Bjorn Borg, Mats Wilander, John McEnroe, Michael Stich and Novak Djokovic are among the tennis luminaries (presented in the film as if they’re gunslingers) featured in the documentary. Their liking for Becker is apparent. The tennis authorities hold him in high esteem too. “They charged us to license their footage but there have been no obstacles at any point…there is goodwill to Boris from everyone in every corner of tennis, even the people who back in the day were his arch-rivals,” says Battsek.

One of the most colourful interviewees in the documentary is the bluntly spoken Romanian, Ion Tiriac, who was a coach and mentor to Becker – but whose hard-headed advice Becker sometimes ignored.

“No, not even close,” Tiriac responds when asked if Becker fulfilled his potential as a sportsman. That’s one of the nagging frustrations about the tennis star. Becker had an insatiable desire to win and yet, for one reason or another, ended up with far fewer Grand Slam titles than Djokovic, who credits his coaching with giving him the edge that made him into arguably the greatest player of all time.

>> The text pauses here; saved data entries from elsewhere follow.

-- ==== Sys2Proof/Machine/Integ.lean ====
section
/-! DEFINITION. Chapter 06: decoding (R151), poison (R152, R154, R155), counts and
candidates (R159 to R161), owner actions (R166), and flip masks (R165). -/
namespace Sys2Proof.Machine

/-! ### Counters (R169, R170) -/

def Block.countCe (b : Block) (f mem : Nat) : Block :=
  match mem with
  | 0 => (b.bump (F.dramCe f)).bump F.dramCeTotal
  | 1 => (b.bump (F.sramCe f)).bump F.sramCeTotal
  | _ => (b.bump (F.localCe f)).bump F.localCeTotal

def Block.countUe (b : Block) (f mem : Nat) : Block :=
  match mem with
  | 0 => (b.bump (F.dramUe f)).bump F.dramUeTotal
  | 1 => (b.bump (F.sramUe f)).bump F.sramUeTotal
  | _ => (b.bump (F.localUe f)).bump F.localUeTotal

/-- The payload of the integrity events (R168). -/
def integPayload (mem owner action unit value addr : Nat) : Nat :=
  packBits [(0, 2, mem), (8, 4, owner), (12, 4, action), (16, 10, unit), (32, 32, value), (64, 64, addr)]

/-! ### Places (R159 to R161) -/

/-- A place's key in its tracker: a DRAM row by channel, bank and row; a bit-column by memory, unit and bit. -/
def rowKey (chan bank row : Nat) : Nat := 2 ^ 19 * chan + 2 ^ 15 * bank + row
def colKey (mem unit bit : Nat) : Nat := 2 ^ 20 * mem + 2 ^ 8 * unit + bit

/-- Count a place in a tracker of a size: answers the tracker, whether TRACKER_EVICTS counts, and the place's count, 0 where
it is not tracked (R160). -/
def trackPlace (size : Nat) (l : List (Nat × Nat)) (key : Nat) : List (Nat × Nat) × Bool × Nat :=
  match l.find? fun e => e.1 == key with
  | some e => (l.map fun x => if x.1 = key then (x.1, min 255 (x.2 + 1)) else x, false, min 255 (e.2 + 1))
  | none =>
    if l.length < size then (l ++ [(key, 1)], false, 1)
    else if l.any fun e => e.2 == 1 then (dropFirst (fun e => e.2 == 1) l ++ [(key, 1)], true, 1)
    else (l, true, 0)

/-- The spares of a place's memory that the repairs in force leave (R162). -/
def IntegField.noSpare (x : IntegField) (mem unit bank : Nat) : Bool :=
  let used := ((x.fused ++ x.soft).filter fun r => !r.retired && decide (r.mem = mem) && decide (r.unit = unit) && decide (r.bank = bank)).length
  decide ((match mem with | 0 => 8 | 1 => 4 | _ => 2) ≤ used)

/-- A place becomes a candidate, once; a 33rd raises REPAIR_LIST_FULL once (R161). -/
def Block.addCand (b : Block) (f mem unit bank place count addr : Nat) (byUe : Bool) : Block :=
  let x := b.integField f
  let same (c : Cand) : Bool := decide (c.mem = mem) && decide (c.unit = unit) && decide (c.bank = bank) && decide (c.place = place)
  if x.cands.any same then b.setInteg f { x with cands := x.cands.map fun c => if same c then { c with count := max c.count count } else c }
  else if x.cands.length < 32 then
    (b.setInteg f { x with cands := x.cands ++ [⟨mem, unit, bank, place, count, byUe, x.noSpare mem unit bank⟩] }).raise 0x0103 f 0xFF
      (integPayload mem 0 0 unit count addr)
  else if x.listFull then b
  else (b.setInteg f { x with listFull := true }).raise 0x0104 f 0xFF (integPayload mem 0 0 unit 0 addr)

/-- The address at which the row of a DRAM address starts. -/
def rowStart (w : Nat) : Nat :=
  dramBase + physField w * 2 ^ 36 + dramRow w * 2 ^ 20 + dramChan w * 2 ^ 15 + (dramBank w / 4) * 2 ^ 7 + (dramBank w % 4) * 2 ^ 9

/-- The count of a place, 0 where it is not tracked. -/
def placeCount (l : List (Nat × Nat)) (key : Nat) : Nat := ((l.find? fun e => e.1 == key).map (·.2)).getD 0

-- Log entry 221 (DESIGN CHOICE).
/-- The place of a codeword with an error pattern becomes a candidate by an uncorrectable: for a bit-column its lowest wrong bit's. -/
def Block.candUe (b : Block) (w pattern : Nat) : Block :=
  let f := physField w
  let x := b.integField f
  if isDram w then
    b.addCand f 0 (dramChan w) (dramBank w) (dramRow w) (placeCount x.rows (rowKey (dramChan w) (dramBank w) (dramRow w))) (rowStart w) true
  else b.addCand f (memOf w) (unitOf w) 0 (lowestBit pattern) (placeCount x.cols (colKey (memOf w) (unitOf w) (lowestBit pattern))) w true

/-- A Weeder's correction counts its place, and at the limit makes it a candidate (R159, R161). -/
def Block.countPlace (b : Block) (w pattern : Nat) : Block :=
  let f := physField w
  let x := b.integField f
  if isDram w then
    let t := trackPlace 1024 x.rows (rowKey (dramChan w) (dramBank w) (dramRow w))
    let b1 := (b.setInteg f { x with rows := t.1 }).count (F.trackerEvicts f) (if t.2.1 then 1 else 0)
    if max 1 (b.fget F.integConfigRowCeLimit) ≤ t.2.2 then b1.addCand f 0 (dramChan w) (dramBank w) (dramRow w) t.2.2 (rowStart w) false else b1
  else
    let t := trackPlace 256 x.cols (colKey (memOf w) (unitOf w) (lowestBit pattern))
    let b1 := (b.setInteg f { x with cols := t.1 }).count (F.trackerEvicts f) (if t.2.1 then 1 else 0)
    if max 1 (b.fget F.integConfigColCeLimit) ≤ t.2.2 then b1.addCand f (memOf w) (unitOf w) 0 (lowestBit pattern) t.2.2 w false else b1

/-! ### Owner actions (R166) -/

/-- What an owner action did: OWNER, ACTION, VALUE and the camp of the event (R168). -/
structure Acted where
  blk : Block
  owner : Nat
  action : Nat
  value : Nat
  camp : Nat

/-- Make data of a word good again: its poison and its errors go. -/
def Block.cleanse (b : Block) (w : Nat) : Block :=
  { b with mem := { b.mem with poison := sset (fun _ => false) b.mem.poison w false, bad := sset (fun _ => 0) b.mem.bad w 0 } }

/-- The action for a home of a granule: reloaded from a clean source, or the granule's POISON bit, or nothing for writable
data. -/
def Block.homeAct (b : Block) (f g : Nat) : Acted :=
  let e := b.dirEntry f g
  if e.writable then ⟨b, 3, 5, 0, e.camp⟩
  else if ((b.obj f e.object).clean g).isSome then ⟨b.reload f g, 1, 1, 0, e.camp⟩
  else ⟨b.setDir f g { e with poison := true }, 1, 5, 0, e.camp⟩

/-- The action for a word of a granule. A COPY with a good lower home is dropped; an uncorrectable in the lower home of a COPY
drops the copy and acts on the home. -/
def Block.granuleAct (b : Block) (f g tier n : Nat) : Acted :=
  let e := b.dirEntry f g
  if e.state = 4 ∧ e.tierA = tier ∧ e.locA = n then
    if b.lowerDark f e = false then ⟨b.dropCopy f g, 1, 2, 0, e.camp⟩
    else match (b.obj f e.object).host with
      | 0 => ⟨b.setDir f g { e with poison := true }, 1, 5, 0, e.camp⟩
      | _ => (b.dropCopy f g).homeAct f g
  else if e.state = 4 then (b.dropCopy f g).homeAct f g
  else b.homeAct f g

/-- The granule whose home, copy or move holds a frame. -/
def Block.granuleOfFrame (b : Block) (f tier n : Nat) : Option (Nat × DirEntry) :=
  (b.fieldDir f).find? fun ge => decide (ge.2.state ≠ 0) &&
    ((decide (ge.2.tierA = tier) && decide (ge.2.locA = n)) || (decide (ge.2.tierB = tier) && decide (ge.2.locB = n)))

/-- The tray at a place of a bank of a field. -/
def Block.trayAt (b : Block) (f bank off : Nat) : Option TrayEnt :=
  match (b.trayBanks f).findIdx? (· == bank) with
  | some k => ((b.fieldTrays f).find? fun (x : Nat × TrayEnt) => decide (x.1 ≤ k * 0x400000 + off) && decide (k * 0x400000 + off < x.1 + x.2.bytes)).map (·.2)
  | none => none

/-- The action for a frame that no granule holds: a KV page, the reserve, or a free frame. -/
def Block.frameAct (b : Block) (f tier n w : Nat) : Acted :=
  match if tier = 2 then b.pageOfFrame f n else none with
  | some (fr, p) =>
    let seqs := ((b.pageUsers f fr).map (·.1)).dedup.length
    ⟨(b.dropPage f fr).bump (F.kvDropped f), 2, 3, seqs, p.camp⟩
  | none =>
    if tier = 2 ∧ 1048576 - b.dirSize / 2048 ≤ n then
      let g := (n - (1048576 - b.dirSize / 2048)) * 2048 + w % 0x8000 / 16
      let acts : List OwnerAct := [⟨1, f, g, w⟩, ⟨1, f, g + 1, w⟩]
      ⟨{ b with integ := { b.integ with acts := b.integ.acts ++ acts.filter fun a => !b.integ.acts.contains a } }, 4, 6, 0, 0xFF⟩
    else if tier = 2 ∧ 1048576 - b.reserve ≤ n then ⟨b.cleanse w, 5, 6, 0, 0xFF⟩
    else match (b.frame f tier n).use with
      | 0 => ⟨if tier = 2 then b.freeFrame f tier n else b.zeroFrame f tier n, 0, 4, 0, 0xFF⟩
      | 3 | 4 => ⟨b, 0, 4, 0, 0xFF⟩
      | _ => ⟨b, 5, 5, 0, 0xFF⟩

“He [Becker] still thinks of Ion as a father figure but what I love about Ion is that he’s a straight shooter as well,” says Battsek. “He doesn’t pull his punches. He’s critical of Boris but not in such a way that it makes their relationship disintegrate. I think it’s reflective of Boris that he is still so close and tight with someone he split from and had his disagreements with but who he recognises is a very wise man.”

Battsek marvels at Becker’s “willingness to talk about everything.” Many celebrities and sporting idols in his position are “very cautious and very closed,” very careful about what they say. Becker, though, never hides anything. In one poignant moment, just before going off to prison, he is shown breaking down on camera as he talks about hitting “rock bottom” in his life.

It’s typical of Becker that he has bounced back up yet again. He makes a perfect subject for a sports film which combines triumph and disaster. Tasking his cue from the Rudyard Kipling poem of which he is an unlikely fan, Becker treats “those two impostors just the same.”

As for Battsek, he remains on the lookout for further sporting sagas which can match this one for glory, pathos and scandal.

“It’s a canvas for big stories. It always has been, it always will be. The scope to make them bigger and bigger is there these days,” Battsek says of top level sport as a subject matter for documentary.  “I’m inextricably drawn to it because it’s so dramatic. The personalities and the characters are normally larger than life, often great talkers, and have incredible stories to tell. I love it and am fascinated by it,” adds the “sports mad” producer who is currently at work on a Netflix series about football star, David Beckham.

Boom! Boom!, The World vs Boris Becker is expected to launch on AppleTV+ in the spring.